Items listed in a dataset
• • • •
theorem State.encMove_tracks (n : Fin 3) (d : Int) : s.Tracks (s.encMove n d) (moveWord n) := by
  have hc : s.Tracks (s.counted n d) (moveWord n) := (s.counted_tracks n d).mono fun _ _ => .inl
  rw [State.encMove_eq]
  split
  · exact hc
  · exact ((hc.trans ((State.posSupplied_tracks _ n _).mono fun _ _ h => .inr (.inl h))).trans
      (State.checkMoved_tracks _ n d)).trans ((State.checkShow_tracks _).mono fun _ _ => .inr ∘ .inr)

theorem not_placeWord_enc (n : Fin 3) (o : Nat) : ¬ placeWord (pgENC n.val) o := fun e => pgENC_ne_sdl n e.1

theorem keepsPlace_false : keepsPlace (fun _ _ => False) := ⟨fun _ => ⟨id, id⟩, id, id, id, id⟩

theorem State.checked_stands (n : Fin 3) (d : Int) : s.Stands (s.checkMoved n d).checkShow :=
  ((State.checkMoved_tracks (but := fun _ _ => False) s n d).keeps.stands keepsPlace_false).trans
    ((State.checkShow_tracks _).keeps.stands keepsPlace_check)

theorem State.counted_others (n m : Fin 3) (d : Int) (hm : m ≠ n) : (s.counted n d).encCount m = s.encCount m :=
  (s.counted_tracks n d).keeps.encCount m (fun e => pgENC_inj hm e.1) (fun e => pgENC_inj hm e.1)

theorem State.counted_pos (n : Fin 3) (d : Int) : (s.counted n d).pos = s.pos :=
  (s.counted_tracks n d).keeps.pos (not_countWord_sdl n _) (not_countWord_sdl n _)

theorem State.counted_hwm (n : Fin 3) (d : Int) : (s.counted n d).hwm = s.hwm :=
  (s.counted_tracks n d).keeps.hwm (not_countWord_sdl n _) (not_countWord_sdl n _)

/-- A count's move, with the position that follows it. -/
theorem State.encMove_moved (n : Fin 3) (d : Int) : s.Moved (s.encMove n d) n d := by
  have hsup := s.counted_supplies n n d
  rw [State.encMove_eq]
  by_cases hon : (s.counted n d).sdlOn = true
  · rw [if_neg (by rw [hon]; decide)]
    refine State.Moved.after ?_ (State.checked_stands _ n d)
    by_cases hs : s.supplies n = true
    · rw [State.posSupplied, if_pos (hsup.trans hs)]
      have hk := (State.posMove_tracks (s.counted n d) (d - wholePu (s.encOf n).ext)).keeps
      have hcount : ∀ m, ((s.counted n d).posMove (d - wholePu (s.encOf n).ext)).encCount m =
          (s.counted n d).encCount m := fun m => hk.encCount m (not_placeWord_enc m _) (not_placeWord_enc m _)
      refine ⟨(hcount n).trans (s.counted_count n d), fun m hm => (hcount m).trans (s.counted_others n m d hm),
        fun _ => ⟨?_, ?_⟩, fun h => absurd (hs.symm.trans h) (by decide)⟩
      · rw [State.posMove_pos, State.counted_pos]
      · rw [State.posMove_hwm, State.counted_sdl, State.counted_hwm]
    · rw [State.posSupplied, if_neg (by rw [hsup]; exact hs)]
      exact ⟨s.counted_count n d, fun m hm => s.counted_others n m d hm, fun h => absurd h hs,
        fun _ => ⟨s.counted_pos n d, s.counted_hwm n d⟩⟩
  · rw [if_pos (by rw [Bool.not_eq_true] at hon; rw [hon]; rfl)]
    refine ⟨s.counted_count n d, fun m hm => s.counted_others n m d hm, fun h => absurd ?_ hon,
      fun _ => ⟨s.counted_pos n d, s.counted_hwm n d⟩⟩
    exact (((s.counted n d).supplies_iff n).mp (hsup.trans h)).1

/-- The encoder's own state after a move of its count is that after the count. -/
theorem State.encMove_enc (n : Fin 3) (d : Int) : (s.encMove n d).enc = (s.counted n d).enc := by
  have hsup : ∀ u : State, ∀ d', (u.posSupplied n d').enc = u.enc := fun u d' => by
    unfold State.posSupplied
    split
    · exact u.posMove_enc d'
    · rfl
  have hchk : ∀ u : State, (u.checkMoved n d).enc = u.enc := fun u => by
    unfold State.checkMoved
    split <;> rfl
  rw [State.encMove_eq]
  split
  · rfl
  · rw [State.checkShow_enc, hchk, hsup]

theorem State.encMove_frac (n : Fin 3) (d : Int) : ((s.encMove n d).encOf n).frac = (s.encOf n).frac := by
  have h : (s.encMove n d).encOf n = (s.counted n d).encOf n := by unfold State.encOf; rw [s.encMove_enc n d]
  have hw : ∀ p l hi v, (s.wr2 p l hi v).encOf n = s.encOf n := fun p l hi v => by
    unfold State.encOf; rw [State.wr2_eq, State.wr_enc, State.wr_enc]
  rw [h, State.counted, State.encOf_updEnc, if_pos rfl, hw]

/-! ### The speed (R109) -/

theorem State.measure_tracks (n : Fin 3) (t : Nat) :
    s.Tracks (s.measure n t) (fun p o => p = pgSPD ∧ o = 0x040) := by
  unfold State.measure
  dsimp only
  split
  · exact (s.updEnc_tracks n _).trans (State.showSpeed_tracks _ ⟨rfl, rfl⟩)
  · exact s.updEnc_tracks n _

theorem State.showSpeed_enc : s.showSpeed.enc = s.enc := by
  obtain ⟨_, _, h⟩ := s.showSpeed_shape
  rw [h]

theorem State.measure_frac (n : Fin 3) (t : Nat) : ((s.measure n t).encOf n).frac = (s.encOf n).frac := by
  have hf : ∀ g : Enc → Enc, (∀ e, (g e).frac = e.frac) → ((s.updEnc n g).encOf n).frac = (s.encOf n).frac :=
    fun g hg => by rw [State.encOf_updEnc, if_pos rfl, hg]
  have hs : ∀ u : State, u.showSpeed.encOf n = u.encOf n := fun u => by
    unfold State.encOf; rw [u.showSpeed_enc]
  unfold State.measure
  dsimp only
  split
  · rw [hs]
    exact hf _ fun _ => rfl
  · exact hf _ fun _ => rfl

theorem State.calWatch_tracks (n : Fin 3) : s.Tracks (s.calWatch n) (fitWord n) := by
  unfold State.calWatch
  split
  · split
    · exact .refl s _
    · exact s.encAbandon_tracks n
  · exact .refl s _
• • • •
- _What you are asked to do_: Nothing should be returned except the lines from the first line of the data above through the line with "(State.checkMoved_tracks _ n", each one exact.

- _Answer to this task_:
theorem State.encMove_tracks (n : Fin 3) (d : Int) : s.Tracks (s.encMove n d) (moveWord n) := by
  have hc : s.Tracks (s.counted n d) (moveWord n) := (s.counted_tracks n d).mono fun _ _ => .inl
  rw [State.encMove_eq]
  split
  · exact hc
  · exact ((hc.trans ((State.posSupplied_tracks _ n _).mono fun _ _ h => .inr (.inl h))).trans
      (State.checkMoved_tracks _ n d)).trans ((State.checkShow_tracks _).mono fun _ _ => .inr ∘ .inr)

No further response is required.